The Oxford Internet Institute Summer Doctoral Programme has been the highlight of my academic career so far! I got back two weeks ago today and, desperate to hold on to the experience, I’m going back through my extensive notes on ideas, inspirations and excellent references for further exploration. In a compromise between brevity and depth I’m going to describe, in some detail, my ‘highlight’ of each day - most often the provocative planting of a ‘seed’.

Sunday 10th

Floated into Oxford in a haze of jet lag and settled into student digs at the Potter-esque ‘Lady Margaret Hall’. Met some of the 29 other PHD student participants for welcome drinks at the local ‘Rose and Crown’. Saw Thom Yorke (of Radiohead) squirreled in a corner scribbling in a battered notebook. We were all too decorous to interrupt his creative musings... Played a ‘getting to know you’ game that was reminiscent of a Digital Storytelling circle - ‘tell a funny story about your name’ - slightly uncomfortable as it was, it nevertheless proved an excellent means for lodging identities in foggy brain.

Monday 11th

Straight into it with Sandra Gonzalez-Bailon on ‘Online Communities, Political Engagement and Public Opinion Formation’. G-B offered a quick overview of internet research over the last 10 years or so...

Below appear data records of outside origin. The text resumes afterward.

theorem keeps_startJournal {z0 : State} {s : State} (g : Journal) (kp : Kept z0 s) : KeptOpt z0 (startJournal s g).1 ∧ Kept
    z0 (startJournal s g).2 := by
  unfold startJournal
  repeat' first
    | with_reducible assumption | with_reducible refine And.intro ?_ ?_ | exact KeptOpt.none
    | with_reducible refine KeptOpt.some ?_ | exact KeptOptSnd.none | with_reducible refine KeptOptSnd.some ?_
    | with_reducible apply keeps_applyJournal | with_reducible apply keeps_enqueue | with_reducible apply keeps_journalCheck
    | with_reducible refine keepsE_journalCheck (by assumption) ?_
    | (refine Kept.written ?_ ?_; (· simp only [written_record]); refine Kept.record ?_ ?_; rotate_left;
          (· first | (dsimp only [prot]; done) | (dsimp only [prot]; (repeat' first | rfl | split); done)))
    | split | dsimp only | intro

theorem keepsE_startJournal {z0 : State} {s : State} {g : Journal} {v z1} (he : startJournal s g = (v, z1)) (kp : Kept z0
    s) : Kept z0 z1 := by
  have h9 := (keeps_startJournal (g := g) (kp := kp)).2
  rw [he] at h9; exact h9

theorem keepsO_startJournal {z0 : State} {s : State} {g : Journal} {v z1} (he : startJournal s g = (some z1, v)) (kp : Kept
    z0 s) : Kept z0 z1 := by
  have h9 := (keeps_startJournal (g := g) (kp := kp)).1
  rw [he] at h9; exact h9

theorem keeps_restoreBlock {z0 : State} {s : State} (j : Job) (kp : Kept z0 s) : Kept z0 (restoreBlock s j) := by
  unfold restoreBlock
  repeat' first
    | with_reducible assumption | with_reducible apply keeps_setOrd
    | (refine Kept.written ?_ ?_; (· simp only [written_record]); refine Kept.record ?_ ?_; rotate_left;
          (· first | (dsimp only [prot]; done) | (dsimp only [prot]; (repeat' first | rfl | split); done)))
    | split | dsimp only | intro

theorem keeps_loseJob {z0 : State} (sub : Nat) {s : State} (id : Nat) (kp : Kept z0 s) : Kept z0 (loseJob sub s id) := by
  unfold loseJob
  repeat' first
    | with_reducible assumption | with_reducible apply keeps_failStep | with_reducible apply keeps_ledgerAbort
    | with_reducible apply keeps_restoreBlock
    | (refine Kept.written ?_ ?_; (· simp only [written_record]); refine Kept.record ?_ ?_; rotate_left;
          (· first | (dsimp only [prot]; done) | (dsimp only [prot]; (repeat' first | rfl | split); done)))
    | split | dsimp only | intro

theorem keeps_loseReservation {z0 : State} (sub : Nat) {s : State} (r : Nat × Nat × Nat) (kp : Kept z0 s) : Kept z0
    (loseReservation sub s r) := by
  unfold loseReservation
  repeat' first
    | with_reducible assumption | with_reducible apply keeps_clearReserving
    | (refine Kept.written ?_ ?_; (· simp only [written_record]); refine Kept.record ?_ ?_; rotate_left;
          (· first | (dsimp only [prot]; done) | (dsimp only [prot]; (repeat' first | rfl | split); done)))
    | split | dsimp only | intro

theorem keeps_evictAgain {z0 : State} {s : State} (p : Nat × Nat) (kp : Kept z0 s) : Kept z0 (evictAgain s p) := by
  unfold evictAgain
  repeat' first
    | with_reducible assumption | with_reducible apply keeps_evictOrd
    | with_reducible refine keepsE_evictOrd (by assumption) ?_ | with_reducible apply keeps_setOrd
    | (refine Kept.written ?_ ?_; (· simp only [written_record]); refine Kept.record ?_ ?_; rotate_left;
          (· first | (dsimp only [prot]; done) | (dsimp only [prot]; (repeat' first | rfl | split); done)))
    | split | dsimp only | intro

theorem keeps_carryBatch {z0 : State} {s : State} (b : Batch) (kp : Kept z0 s) : Kept z0 (carryBatch s b) := by
  unfold carryBatch
  repeat' first
    | with_reducible assumption | with_reducible apply keeps_evictAgain | with_reducible apply keeps_joinBatch
    | with_reducible refine Kept.foldl (fun _ _ _ => ?_) _ ?_
    | (refine Kept.written ?_ ?_; (· simp only [written_record]); refine Kept.record ?_ ?_; rotate_left;
          (· first | (dsimp only [prot]; done) | (dsimp only [prot]; (repeat' first | rfl | split); done)))
    | split | dsimp only | intro

theorem keeps_loseBatch {z0 : State} {s : State} (b : Batch) (sub : Nat) (kp : Kept z0 s) : Kept z0 (loseBatch s b sub) := by
  unfold loseBatch
  repeat' first
    | with_reducible assumption | with_reducible apply keeps_carryBatch | with_reducible apply keeps_journalLost
    | with_reducible apply keeps_loseJob | with_reducible apply keeps_loseReservation
    | with_reducible refine Kept.foldl (fun _ _ _ => ?_) _ ?_
    | (refine Kept.written ?_ ?_; (· simp only [written_record]); refine Kept.record ?_ ?_; rotate_left;
          (· first | (dsimp only [prot]; done) | (dsimp only [prot]; (repeat' first | rfl | split); done)))
    | split | dsimp only | intro

theorem keeps_abortBatch {z0 : State} {s : State} (sub : Nat) (kp : Kept z0 s) : Kept z0 (abortBatch s sub) := by
  unfold abortBatch
  repeat' first
    | with_reducible assumption | with_reducible apply keeps_dropSeals | with_reducible apply keeps_loseBatch
    | (refine Kept.written ?_ ?_; (· simp only [written_record]); refine Kept.record ?_ ?_; rotate_left;
          (· first | (dsimp only [prot]; done) | (dsimp only [prot]; (repeat' first | rfl | split); done)))
    | split | dsimp only | intro

theorem keeps_abortGathering {z0 : State} {s : State} (sub : Nat) (kp : Kept z0 s) : Kept z0 (abortGathering s sub) := by
  unfold abortGathering
  repeat' first
    | with_reducible assumption | with_reducible apply keeps_loseBatch
    | (refine Kept.written ?_ ?_; (· simp only [written_record]); refine Kept.record ?_ ?_; rotate_left;
          (· first | (dsimp only [prot]; done) | (dsimp only [prot]; (repeat' first | rfl | split); done)))
    | split | dsimp only | intro

theorem keeps_reservationStored {z0 : State} {s : State} (r : Nat × Nat × Nat) (kp : Kept z0 s) : Kept z0 (reservationStored
    s r) := by
  unfold reservationStored
  repeat' first
    | with_reducible assumption | with_reducible apply keeps_endCommitted | with_reducible apply keeps_putKey
    | (refine Kept.written ?_ ?_; (· simp only [written_record]); refine Kept.record ?_ ?_; rotate_left;
          (· first | (dsimp only [prot]; done) | (dsimp only [prot]; (repeat' first | rfl | split); done)))
    | split | dsimp only | intro

theorem keeps_treeStored {z0 : State} (changes : Tbl Bytes) {s : State} (p : Nat × Nat) (kp : Kept z0 s) : Kept z0
    (treeStored changes s p) := by
  unfold treeStored
  repeat' first
    | with_reducible assumption | with_reducible apply keeps_setHbs
    | (refine Kept.written ?_ ?_; (· simp only [written_record]); refine Kept.record ?_ ?_; rotate_left;
          (· first | (dsimp only [prot]; done) | (dsimp only [prot]; (repeat' first | rfl | split); done)))
    | dsimp only | intro

theorem keeps_jobStored {z0 : State} {s : State} (id : Nat) (kp : Kept z0 s) : Kept z0 (jobStored s id) := by
  unfold jobStored
  repeat' first
    | with_reducible assumption | with_reducible apply keeps_kumStored | with_reducible apply keeps_setOrd
    | with_reducible apply keeps_startResults
    | (refine Kept.written ?_ ?_; (· simp only [written_record]); refine Kept.record ?_ ?_; rotate_left;
          (· first | (dsimp only [prot]; done) | (dsimp only [prot]; (repeat' first | rfl | split); done)))
    | split | dsimp only | intro

theorem keeps_archiveStored {z0 : State} {s : State} (first : Nat) (kp : Kept z0 s) : Kept z0 (archiveStored s first) := by
  unfold archiveStored
  repeat' first
    | with_reducible assumption | with_reducible apply keeps_enqueue | with_reducible apply keeps_writeLog
    | (refine Kept.written ?_ ?_; (· simp only [written_record]); refine Kept.record ?_ ?_; rotate_left;
          (· first | (dsimp only [prot]; done) | (dsimp only [prot]; (repeat' first | rfl | split); done)))
    | split | dsimp only | intro

theorem keeps_batchCommitted {z0 : State} {s : State} (kp : Kept z0 s) : Kept z0 (batchCommitted s) := by
  unfold batchCommitted
  repeat' first
    | with_reducible assumption | with_reducible apply keeps_archiveStored | with_reducible apply keeps_cacheNode
    | with_reducible apply keeps_cacheObject | with_reducible apply keeps_dropOrd | with_reducible apply keeps_jobStored
    | with_reducible apply keeps_journalStored | with_reducible apply keeps_reservationStored
    | with_reducible apply keeps_storeWant | with_reducible apply keeps_treeStored
    | with_reducible refine Kept.foldl (fun _ _ _ => ?_) _ ?_
    | (refine Kept.written ?_ ?_; (· simp only [written_record]); refine Kept.record ?_ ?_; rotate_left;
          (· first | (dsimp only [prot]; done) | (dsimp only [prot]; (repeat' first | rfl | split); done)))
    | split | dsimp only | intro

...and argued that most of these authors wrote about technologies potential rather than actual use, based upon actual data. From this emerges the central question of the presentation: what are the mechanisms mediating internet use and political engagement? “Internet technologies have been said to change democratic politics for five interrelated reasons: first, they provide easy and universal access to information; second, they democratize the process of agenda setting; third, they encourage political participation; fourth, they improve the quality of deliberation; and fifth, they facilitate the organisation of collective action.” (Sandra Gonzalez-Baillon)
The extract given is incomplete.